El viejo Asepio se encerró otra vez en la pieza de rebujo y prosiguió con su actividad. A la medianoche salió
de allí como un ladrón clandestino y por vez primera se percató de que las horas nocturnas ya no le
resultaban suficientes para tan dispendiosa labor.
A su avaricia de ojos borrados y aspecto lastimero no le bastaba con el entierro que se había sacado treinta
años atrás y que el buscador de tesoros Crispulo Buitrago, con su intuición de zahorí, habría envidiado. En
aquel entonces la pala de uno de sus trabajadores tropezó con una caja de metal, y al ser informado de ello
por el propio albañil, Asepio le hizo desviar la excavación:
—No siga por ahí. Siga por allá —le dijo señalándole con el dedo un lugar alejado.
En el menor instante en que vio la oportunidad de no ser visto, Asepio apartó tierra con un azadón y medio
inspeccionó el cofre. Entonces supo que era enorme y sospechó que encerraba algo que cambiaría
radicalmente su hilacha de vida.
—Ya pueden irse a almorzar —les dijo a los tres albañiles que había contratado, a pesar de que eran las once
y veinte de la mañana.
Los albañiles, habituados a salir a almorzar a la una de la tarde, abandonaron la construcción con el asombro
reflejado en sus miradas, ya que Asepio les robaba tiempo y en cambio se enfurecía si llegaban dos o tres
minutos tarde y otras veces no les permitía salir aduciendo que había mucho trabajo por hacer y que en tal
caso les daría plata para que comieran algo en la tienda de la esquina. Eso sí: no más de quince minutos.
—Pero ¿qué compramos con quinientos pesos? —le preguntaban, a la vez, desconcertados.
—¡Mecato! ¡Mecato! —contestaba fingiendo estar disgustado.
Estando a solas, Asepio se valió de pico y pala y desenterró el cofre. En el momento en que pudo abrir la
crujiente y oxidada tapa sus ojos borrados se abrieron y se encendieron.
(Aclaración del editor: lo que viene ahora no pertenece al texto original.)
/-- The minimum priority in force. -/
def State.minimum (s : State) : Priority := minimumPriority s.supply.shedLevel s.evac.state

/-! ### Small changes -/

/-- One more stray signal (R96, R100, R105 to R107). -/
def State.straySignal (s : State) : State :=
  s.countCalls (fun k => { k with straySignals := k.straySignals + 1 })

/-- A leg's state is entered without a setup timer. -/
def Leg.enter (l : Leg) (x : LegState) : Leg := { l with state := x, setupTimer := none }

/-- Entering ACTIVE stops the setup timer and leaves the last voice sequence unset (R107). -/
def Leg.activate (l : Leg) : Leg := { l with state := .active, setupTimer := none, lastVoice := none }

/-- A CALL CLEAR of a leg's call (R95). -/
def State.sendClear (s : State) (dest : Addr) (c : CallId) (cause : ClearCause) : State :=
  s.originate (msgCallClear dest c cause)

/-! ### Clearing (R108, R109) -/

/-- Where a clear came from: the node itself, the far side, or a unit's own CALL CLEAR. -/
inductive ClearFrom where
  | node
  | far
  | unit (a : Addr)
  deriving DecidableEq, Repr

/-- A leg enters CLEARING: its timer stops, it leaves the start list, its last cause is recorded (R109 step
1). -/
def State.enterClearing (s : State) (i : Fin 8) (c : ClearCause) : State :=
  (s.setLeg i { (s.leg i).enter .clearing with lastCause := some c }).setStartList
    (s.calls.startList.filter (fun j => j != i))

/-- A leg whose notices have been handed on becomes IDLE (R109 step 4). -/
def State.becomeIdle (s : State) (i : Fin 8) : State :=
  s.setLeg i { s.leg i with state := .idle, partner := none }

/-- The notices of a leg without a partner here (R109 step 2). -/
def State.clearNotices (s : State) (l : Leg) (c : ClearCause) (w : ClearFrom) : State :=
  let s := if w = .unit l.localParty then s else s.sendClear l.localParty l.callId c
  if w = .far ∨ c = .glare then s
  else s.sendClear l.remoteParty l.callId c

/-- The notices of a pair of legs: one to each unit that did not itself send the clear (R109 step 3), first to the
unit of the leg that is cleared, then to its partner's (DESIGN CHOICE, assumption 5). -/
def State.pairNotices (s : State) (l p : Leg) (c : ClearCause) (w : ClearFrom) : State :=
  let s := if w = .unit l.localParty then s else s.sendClear l.localParty l.callId c
  if w = .unit p.localParty then s else s.sendClear p.localParty l.callId c

/-- The partner of a leg, if it has one here that is not IDLE (R109). -/
def State.partnerOf (s : State) (i : Fin 8) : Option (Fin 8) :=
  match (s.leg i).partner with
  | some j => if (s.leg j).state = .idle then none else some j
  | none => none

/-- Clearing a leg, and its partner with it (R109). An IDLE leg has nothing to clear. -/
def State.clearLeg (s : State) (i : Fin 8) (c : ClearCause) (w : ClearFrom) : State :=
  if (s.leg i).state = .idle then s
  else
    match s.partnerOf i with
    | some j =>
      ((((s.enterClearing i c).enterClearing j c).pairNotices (s.leg i) (s.leg j) c w).becomeIdle
        i).becomeIdle j
    | none => ((s.enterClearing i c).clearNotices (s.leg i) c w).becomeIdle i

/-! ### Limit changes (R98) -/

/-- The newest counting leg that satisfies `p`: the last of the start list. -/
def State.newestLeg (s : State) (p : Leg → Bool) : Option (Fin 8) :=
  s.calls.startList.reverse.find? (fun i => p (s.leg i))

/-- The lowest priority among the counting legs. -/
def State.lowestPriority (s : State) : Nat :=
  s.calls.startList.foldr (fun i n => min (s.leg i).priority.code n) 2

/-- The newest of the counting legs with the lowest priority (R98, R102). -/
def State.weakestLeg (s : State) : Option (Fin 8) :=
  s.newestLeg (fun l => l.priority.code == s.lowestPriority)

/-- The leg that a limit change clears next: first those below the minimum, newest first; then, while the
counting legs exceed the ceiling, the newest of the lowest priority (R98). -/
def State.limitVictim (s : State) : Option (Fin 8) :=
  match s.newestLeg (fun l => decide (l.priority.code < s.minimum.code)) with
  | some i => some i
  | none => if s.ceiling < s.calls.startList.length then s.weakestLeg else none

/-- One leg cleared by a limit change is counted, its partner too (R98). -/
def State.clearForLimit (s : State) (c : ClearCause) (i : Fin 8) : State :=
  let n : Counter := match s.partnerOf i with
    | some _ => 2
    | none => 1
  (s.clearLeg i c .node).countCalls (fun k => { k with limitClears := k.limitClears + n })

/-- Legs are cleared until the limits hold; eight legs are the most there are. -/
def State.enforceLimits (c : ClearCause) : Nat → State → State
  | 0, s => s
  | fuel + 1, s =>
    match s.limitVictim with
    | some i => State.enforceLimits c fuel (s.clearForLimit c i)
    | none => s

/-- The leg table is handed a new shed level or evacuation state; `ceiling` and `minimum` are the limits
before it (R98). -/
def State.limitsChanged (s : State) (ceiling : Nat) (minimum : Priority) (c : ClearCause) : State :=
  if (s.ceiling < ceiling ∨ minimum.code < s.minimum.code) ∧ s.limitVictim.isSome then
    (State.enforceLimits c 8 s).setFlag Flag.limitClear
  else s

/-! ### Permit ranges (R99) -/

/-- A range permits a callee to a caller (R99). -/
def PermitRange.permits (r : PermitRange) (caller callee : Addr) : Bool :=
  decide (r.low.toNat ≤ callee.toNat) && decide (callee.toNat ≤ r.high.toNat)
    && ((isMiner caller && r.miner) || (isVehicle caller && r.vehicle))

/-- A callee is permitted to a caller (R99). -/
def State.permitted (s : State) (caller callee : Addr) : Bool :=
  s.calls.permits.toList.any (fun r => r.permits caller callee)

/-! ### Allocation (R102) -/

/-- The lowest-indexed IDLE leg. -/
def State.idleLeg (s : State) : Option (Fin 8) := legIndices.find? (fun i => (s.leg i).state == .idle)

/-- Allocation takes a leg for a setup at a priority, preempting a weaker leg when the ceiling is reached
(R102). -/
def State.allocate (s : State) (p : Priority) : State × Option (Fin 8) :=
  if s.countingLegs < s.ceiling then (s, s.idleLeg)
  else
    match s.weakestLeg with
    | some i =>
      if (s.leg i).priority.code < p.code then
        let t := ((s.clearLeg i .preempted .node).setFlag Flag.preempted).countCalls
          (fun k => { k with preemptions := k.preemptions + 1 })
        (t, t.idleLeg)
      else (s, none)
    | none => (s, none)

/-- A CALL SETUP's fields (R76). -/
structure Setup where
  callId   : CallId
  caller   : Addr
  callee   : Addr
  priority : Priority
  deriving DecidableEq, Repr

/-- The fields of a CALL SETUP whose payload fits (R76). -/
def setupOf (payload : List Byte) : Option Setup :=
  match payload with
  | [n, k, a, b, c, d, p] =>
    match Priority.ofCode p.toNat with
    | some q => some ⟨⟨n, k⟩, wordOf a b, wordOf c d, q⟩
    | none => none
  | _ => none

/-- A leg taken for a setup is filled, appended to the start list and counted; its counters, last voice
sequence and last cause start afresh (R94, R103, R105). -/
def State.takeLeg (s : State) (i : Fin 8) (x : LegState) (d : LegDirection) (c : Setup) : State :=
  let l : Leg :=
    { state := x
      callId := c.callId
      direction := d
      localParty := if d = .orig then c.caller else c.callee
      remoteParty := if d = .orig then c.callee else c.caller
      priority := c.priority
      setupTimer := if x = .active then none else startTimer s.now s.params.setup.ms
      lastVoice := none
      voiceIn := 0
      voiceOut := 0
      voiceDropped := 0
      lastCause := none
      partner := none }
  ((s.setLeg i l).setStartList (s.calls.startList ++ [i])).countCalls
    (fun k => { k with setupsTaken := k.setupsTaken + 1 })

/-- Two legs of one call become each other's partner (R103). -/
def State.pairLegs (s : State) (i j : Fin 8) : State :=
  let s := s.setLeg i { s.leg i with partner := some j }
  s.setLeg j { s.leg j with partner := some i }

/-- A refused setup: CALL CLEAR with the cause to the caller, flagged and counted (R104, R105). -/
def State.refuseSetup (s : State) (c : Setup) (cause : ClearCause) : State :=
  ((s.sendClear c.caller c.callId cause).setFlag Flag.refused).countCalls
    (fun k => { k with setupsRefused := k.setupsRefused + 1 })

/-- The minimum priority and allocation steps that terminating setups share (R105 steps 3 and 4): the leg, or
the refusal's cause. -/
def State.findRoom (s : State) (p : Priority) : State × (Fin 8 ⊕ ClearCause) :=
  if p.code < s.minimum.code then (s, .inr .restricted)
  else
    match s.allocate p with
    | (t, some i) => (t, .inl i)
    | (t, none) => (t, .inr .nodeBusy)

/-! ### Setting up a call (R100 to R105, R111, R112) -/

/-- An accepted originating setup fills its leg; when the callee is attached here too, its leg is taken in the
same event. `won` says that the caller has just won a glare, so that both legs of a call to a callee who is here are
made ACTIVE at once (R103, R112). The caller is sent its CALL ALERTING or CALL ANSWER before the callee is sent
its own frame (DESIGN CHOICE, assumption 5). -/
def State.acceptOriginating (s : State) (i : Fin 8) (c : Setup) (won : Bool) : State :=
  let s := s.takeLeg i .originating .orig c
  if isUnit c.callee && s.attachedHere c.callee then
    match s.findRoom c.priority with
    | (s, .inl j) =>
      let s := (s.takeLeg j .ringing .term c).pairLegs i j
      if won then
        let s := s.setLeg i (s.leg i).activate
        let s := s.setLeg j (s.leg j).activate
        (s.originate (msgCallAnswer c.caller c.callId)).originate (msgCallAnswer c.callee c.callId)
      else
        (s.originate (msgCallAlerting c.caller c.callId)).originate
          (msgCallSetup c.callId c.caller c.callee c.priority)
    | (s, .inr cause) => s.clearLeg i cause .node
  else s.originate (msgCallSetup c.callId c.caller c.callee c.priority)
Y prometió no volver a trabajar
nunca más, pues cualquier trabajo le disgustaba y cuando lo asumía no paraba de rebuznar.
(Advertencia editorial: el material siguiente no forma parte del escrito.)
-- ==== Sys2Proof/Machine/Events.lean ====
section
/-! DEFINITION. The meanings of the event rows: frames, links, line messages, timers, ticks and samples. -/

namespace Sys2Proof.Machine

/-- COLD_START: every block takes its cold start state (R6 and each chapter's cold start rule). The queue, the
clock and the count of samples are the model's and run on (assumption 18). -/
def execColdStart (straps : Byte) (outbyeUp inbyeUp : Bool) (s : State) : Host.Outcome State Fault Refusal :=
  .next (s.event (fun s => State.cold s.pending s.now s.samples straps outbyeUp inbyeUp))

/-- FRAME_RECEIVED (R78 to R89). -/
def execFrameReceived (port : Port) (bytes : List Byte) (s : State) : Host.Outcome State Fault Refusal :=
  .next (s.event (fun s => s.frameArrives port bytes))

/-- FRAME_SENT (R162). -/
def execFrameSent (port : Port) (s : State) : Host.Outcome State Fault Refusal :=
  .next (s.event (fun s => s.frameGone port))

/-- LINK_DOWN (R90, R161). -/
def execLinkDown (port : Backbone) (s : State) : Host.Outcome State Fault Refusal :=
  .next (s.event (fun s => s.goDown port))

/-- LINK_UP (R90, R162). -/
def execLinkUp (port : Backbone) (s : State) : Host.Outcome State Fault Refusal :=
  .next (s.event (fun s => s.goUp port))

/-- LINE_MESSAGE_RECEIVED (R42). -/
def execLineMessageReceived (bytes : List Byte) (s : State) : Host.Outcome State Fault Refusal :=
  .next (s.event (fun s => s.lineMessage bytes))

/-- REPLY_TIMER_EXPIRY (R44). -/
def execReplyTimerExpiry (s : State) : Host.Outcome State Fault Refusal :=
  .next (s.event State.replyTimerExpires)

/-- RECORD_DUE (R40, R41). -/
def execRecordDue (s : State) : Host.Outcome State Fault Refusal :=
  .next (s.event State.recordComesDue)

/-- STALE_TIMER_EXPIRY of a channel (R21). -/
def execStaleTimerExpiry (c : Fin 16) (s : State) : Host.Outcome State Fault Refusal :=
  .next (s.event (fun s => s.expire (s.channel c).staleTimer (fun s => s.staleExpires c)))

/-- AIR_REPORT_TIMER_EXPIRY (R31). -/
def execAirReportTimerExpiry (s : State) : Host.Outcome State Fault Refusal :=
  .next (s.event (fun s => s.expire s.air.reportTimer State.airReportExpires))

/-- AGE_TICK (R63, R64). -/
def execAgeTick (s : State) : Host.Outcome State Fault Refusal := .next (s.event State.ageTicks)

/-- RELAY_AGE_TICK (R83). -/
def execRelayAgeTick (s : State) : Host.Outcome State Fault Refusal := .next (s.event State.relayTicks)

/-- SETUP_TIMER_EXPIRY of a leg (R106). -/
def execSetupTimerExpiry (leg : Fin 8) (s : State) : Host.Outcome State Fault Refusal :=
  .next (s.event (fun s => s.expire (s.leg leg).setupTimer (fun s => s.setupExpires leg)))

/-- LEASE_TIMER_EXPIRY (R125). -/
def execLeaseTimerExpiry (s : State) : Host.Outcome State Fault Refusal :=
  .next (s.event (fun s => s.expire s.seg.lease State.leaseExpires))

/-- REPEAT_TIMER_EXPIRY (R144). -/
def execRepeatTimerExpiry (s : State) : Host.Outcome State Fault Refusal :=
  .next (s.event (fun s => s.expire s.evac.repeatTimer State.repeatExpires))

/-- DOOR_TICK (R150). -/
def execDoorTick (s : State) : Host.Outcome State Fault Refusal := .next (s.event State.doorTicks)

/-- SUPPLY_SAMPLE (R168 to R171). -/
def execSupplySample (mainsPresent : Bool) (battery : Nat) (temperature : Int) (s : State) :
    Host.Outcome State Fault Refusal :=
  .next (s.event (fun s => s.sampleTicks (clampSample mainsPresent battery temperature)))

/-- SCAN_STEP (R179). -/
def execScanStep (s : State) : Host.Outcome State Fault Refusal :=
  .next (s.event (fun s => s.expire s.integ.scanTimer State.scanStep))

/-- SUSPENSION_TIMER_EXPIRY (R182). -/
def execSuspensionTimerExpiry (s : State) : Host.Outcome State Fault Refusal :=
  .next (s.event (fun s => s.expire s.integ.suspensionTimer State.suspensionExpires))

/-- ISOLATION_TIMER_EXPIRY (R186). -/
def execIsolationTimerExpiry (s : State) : Host.Outcome State Fault Refusal :=
  .next (s.event (fun s => s.expire s.mgmt.isolationTimer State.isolationExpires))

/-- STATUS_TIMER_EXPIRY (R198). -/
def execStatusTimerExpiry (s : State) : Host.Outcome State Fault Refusal :=
  .next (s.event (fun s => s.expire s.mgmt.statusTimer State.statusExpires))

/-- OUTPUT_CADENCE_TOGGLE: a half-period of SLOW or FAST ends (R155). -/
def execOutputCadenceToggle (o : Output) (s : State) : Host.Outcome State Fault Refusal :=
  .next (s.event (fun s => s.expire (s.evac.lines.get o).cadence (fun s => s.toggleLine o)))

end Sys2Proof.Machine
end

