/-- CLOSE SEGMENT and OPEN SEGMENT (R129, R131, R132): the closure causes, and the state's move when the set
becomes or stops being empty. The wait queue of a segment that closes is refused whole; one that opens has
none.
RELEASE SEGMENT (R132): refused with NOT_LOST in any state but LOST; in LOST the holder goes, with a WITHDRAW
and flag RELEASED, and the segment is CLOSED when a cause is present, FREE when none is and nobody waits, and
otherwise HELD by the head of the queue, whose lease starts (R128), with its GRANT, the PROXIMITY notices it starts and
the WAITs of those behind it.
A new zone grade (R120, R129 to R131): AIR is a cause exactly at ALARM and TRIP; the set's becoming or ceasing to be
empty moves the segment as above; one that rises to TRIP while the segment drains and drained before withdraws the
holder again; any other changes AIR alone. The order of one event's frames is assumption 5, the mark that allows one
WITHDRAW an event assumption 20. -/
def Obligations.SegmentClosedOpenedReleased : Prop :=
  (∀ (s : State) (rq : Request), s.Accepts rq →
     (s.seg.causes.any = true →
       exec (.closeSegment rq) s = .next (({ s.asTaken with seg := { s.seg with
         causes := { s.seg.causes with surface := true } } } : State).answerDone rq []).settled)
     ∧ (s.seg.causes.any = false → s.SegmentSound →
       ∃ u : State, exec (.closeSegment rq) s = .next (u.answerDone rq []).settled
         ∧ u.seg = { s.seg with
             causes := ⟨false, true, false⟩, queue := []
             state := (match s.seg.state with
               | .free => .closed
               | .held => .draining
               | x => x)
             counters := { s.seg.counters with
               entryRefusals := s.seg.counters.entryRefusals + BitVec.ofNat 32 s.seg.queue.length
               withdrawsSent := s.seg.counters.withdrawsSent
                 + (if s.seg.state = .held then 1 else 0) } }
         ∧ (s.seg.state = .held → u.flagSet Flag.withdraw = true)
         ∧ u = s.asTaken.segmentClosedBy ⟨false, true, false⟩
         ∧ u.air = s.air ∧ u.table = s.table ∧ u.calls = s.calls ∧ u.evac = s.evac ∧ u.poller = s.poller
         ∧ u.supply = s.supply ∧ u.integ = s.integ)
     ∧ (s.seg.causes.air = true ∨ s.seg.causes.any = false →
       exec (.openSegment rq) s = .next (({ s.asTaken with seg := { s.seg with
         causes := { s.seg.causes with surface := false, startup := false } } } : State).answerDone rq
           []).settled)
     ∧ (s.seg.causes.air = false → s.seg.causes.any = true → s.SegmentSound →
       ∃ u : State, exec (.openSegment rq) s = .next (u.answerDone rq []).settled
         ∧ u.seg = { s.seg with
             causes := ⟨false, false, false⟩
             state := (match s.seg.state with
               | .closed => .free
               | .draining => .held
               | x => x)
             lease := (if s.seg.state = .draining then some (s.now + s.params.lease.ms) else s.seg.lease)
             counters := { s.seg.counters with
               grantsSent := s.seg.counters.grantsSent + (if s.seg.state = .draining then 1 else 0) } }
         ∧ u = s.asTaken.segmentOpenedBy ⟨false, false, false⟩
         ∧ u.air = s.air ∧ u.table = s.table ∧ u.calls = s.calls ∧ u.evac = s.evac ∧ u.poller = s.poller
         ∧ u.supply = s.supply ∧ u.integ = s.integ))
  ∧ (∀ (s : State) (rq : Request), s.Accepts rq →
     (s.seg.state ≠ .lost →
       exec (.releaseSegment rq) s = .next (s.asTaken.answerRefused rq .notLost).settled)
     ∧ ∀ h : Truck, s.seg.state = .lost → s.seg.holder = some h →
       ∃ u : State, exec (.releaseSegment rq) s = .next (u.answerDone rq []).settled
         ∧ u.flagSet Flag.released = true ∧ u.flagSet Flag.withdraw = true
         ∧ u.seg.causes = s.seg.causes ∧ u.seg.minerCount = s.seg.minerCount
         ∧ u.seg.counters.withdrawsSent = s.seg.counters.withdrawsSent + 1
         ∧ (s.seg.causes.any = true → u.seg.state = .closed ∧ u.seg.holder = none ∧ u.seg.lease = none
             ∧ u.seg.queue = s.seg.queue)
         ∧ (s.seg.causes.any = false → s.seg.queue = [] →
             u.seg.state = .free ∧ u.seg.holder = none ∧ u.seg.lease = none ∧ u.seg.queue = [])
         ∧ (∀ t rest, s.seg.causes.any = false → s.seg.queue = t :: rest →
             u.seg.state = .held ∧ u.seg.holder = some t ∧ u.seg.queue = rest
             ∧ u.seg.lease = some (s.now + s.params.lease.ms)
             ∧ u.seg.counters.grantsSent = s.seg.counters.grantsSent + 1
             ∧ u.seg.counters.waitsSent = s.seg.counters.waitsSent + BitVec.ofNat 32 rest.length)
         ∧ (let gone : State := (({ s.asTaken with seg := { s.seg with
              holder := none, holderHere := false, lease := none } } : State).withdrawSent h.vehicle).setFlag
                Flag.released
            (s.seg.causes.any = true → u = { gone with seg := { gone.seg with state := .closed } })
            ∧ (s.seg.causes.any = false → s.seg.queue = [] →
                u = { gone with seg := { gone.seg with state := .free } })
            ∧ ∀ t rest, s.seg.causes.any = false → s.seg.queue = t :: rest →
                u = (({ gone with seg := { gone.seg with queue := rest } } : State).grantedTo t).waitsSent 1 rest)
         ∧ u.air = s.air ∧ u.table = s.table ∧ u.calls = s.calls ∧ u.evac = s.evac ∧ u.poller = s.poller
         ∧ u.supply = s.supply ∧ u.integ = s.integ)
  ∧ (∀ (s : State) (old : Grade), s.nodeAddr?.isSome = true →
     ({ s with air := { s.air with zone := old } } : State).SegmentSound →
     let new := s.air.zone
     let causes : Causes := { s.seg.causes with air := new == .alarm || new == .trip }
     let u := s.segZone old new
     (causes.any = s.seg.causes.any → ¬ (s.seg.state = .draining ∧ new = .trip ∧ old ≠ .trip) →
       u = { s with seg := { s.seg with causes := causes } })
     ∧ (∀ h, s.seg.holder = some h → s.seg.state = .draining → new = .trip → old ≠ .trip →
       u = ({ s with seg := { s.seg with causes := causes } } : State).withdrawSent h.vehicle)
     ∧ (s.seg.causes.any = false → causes.any = true → u = s.segmentClosedBy causes)
     ∧ (s.seg.causes.any = true → causes.any = false → u = s.segmentOpenedBy causes))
Pero la sospecha invadió al albañil que se topó, mas no descubrió, la «cosa metálica». Sospecha que se le
acentuó al regresar en la tarde y percatarse que su hallazgo ya no estaba en su lugar. Únicamente el
agregado de la finca de Asepio vio a éste perderse por la quebrada con una gran caja de hierro a sus
espaldas, hecho que le asombró sobremanera ya que ni dos hombres muy fuertes habrían podido con el
cofre. Así que el trabajador le hizo notar con discreción:
—Mire patrón, usted debió haber encontrado algo grande, muy grande. Téngame en cuenta, pues aunque no
sé exactamente qué había en ese cofre, yo lo vi primero.
—No se preocupe —le persuadió Asepio con voz susurrante. Y abriendo los ojos y poniendo el índice en sus
labios agregó: —Quédese callado y no se arrepentirá.
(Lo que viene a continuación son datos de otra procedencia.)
/-- Reading the channel that was written, and another one. -/
@[simp] theorem State.channel_setChannel (s : State) (c d : Fin 16) (x : Channel) :
    (s.setChannel c x).channel d = if c = d then x else s.channel d := by
  simp only [State.channel, State.setChannel, Fin.getElem_fin, Vector.getElem_set, Fin.ext_iff]

/-- Reading the poll record that was written, and another one. -/
@[simp] theorem State.pollRecord_setPollRecord (s : State) (i j : Fin 8) (r : PollRecord) :
    (s.setPollRecord i r).pollRecord j = if i = j then r else s.pollRecord j := by
  simp only [State.pollRecord, State.setPollRecord, Fin.getElem_fin, Vector.getElem_set, Fin.ext_iff]

/-- Reading the panel record that was written, and another one. -/
@[simp] theorem State.panel_setPanel (s : State) (i j : Fin 8) (p : Panel) :
    (s.setPanel i p).panel j = if i = j then p else s.panel j := by
  simp only [State.panel, State.setPanel, Fin.getElem_fin, Vector.getElem_set, Fin.ext_iff]

end Sys2Proof.Machine
end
Al día siguiente las manos callosas y gruesas del albañil recibieron un crucifijo de oro, con el cual Asepio
obtuvo su silencio cómplice ante los dos albañiles restantes, quienes prosiguieron en la construcción de la
casa sin sospechar siquiera que allí habían encontrado el más grande tesoro jamás descubierto en la Felicia.
Con todo, Asepio pensaba que la ambición no rompe el saco y se dedicó a pedir.
En las noches se encerraba en la pieza de rebujo para admirar su fortuna, pues su vida se reducía a pedir y a
contar plata. Y en lugar de dar o prestar, prefería que los billetes se pudrieran en los costales de cabuya y que
las monedas se oxidaran en los cientos de tarros de galletas.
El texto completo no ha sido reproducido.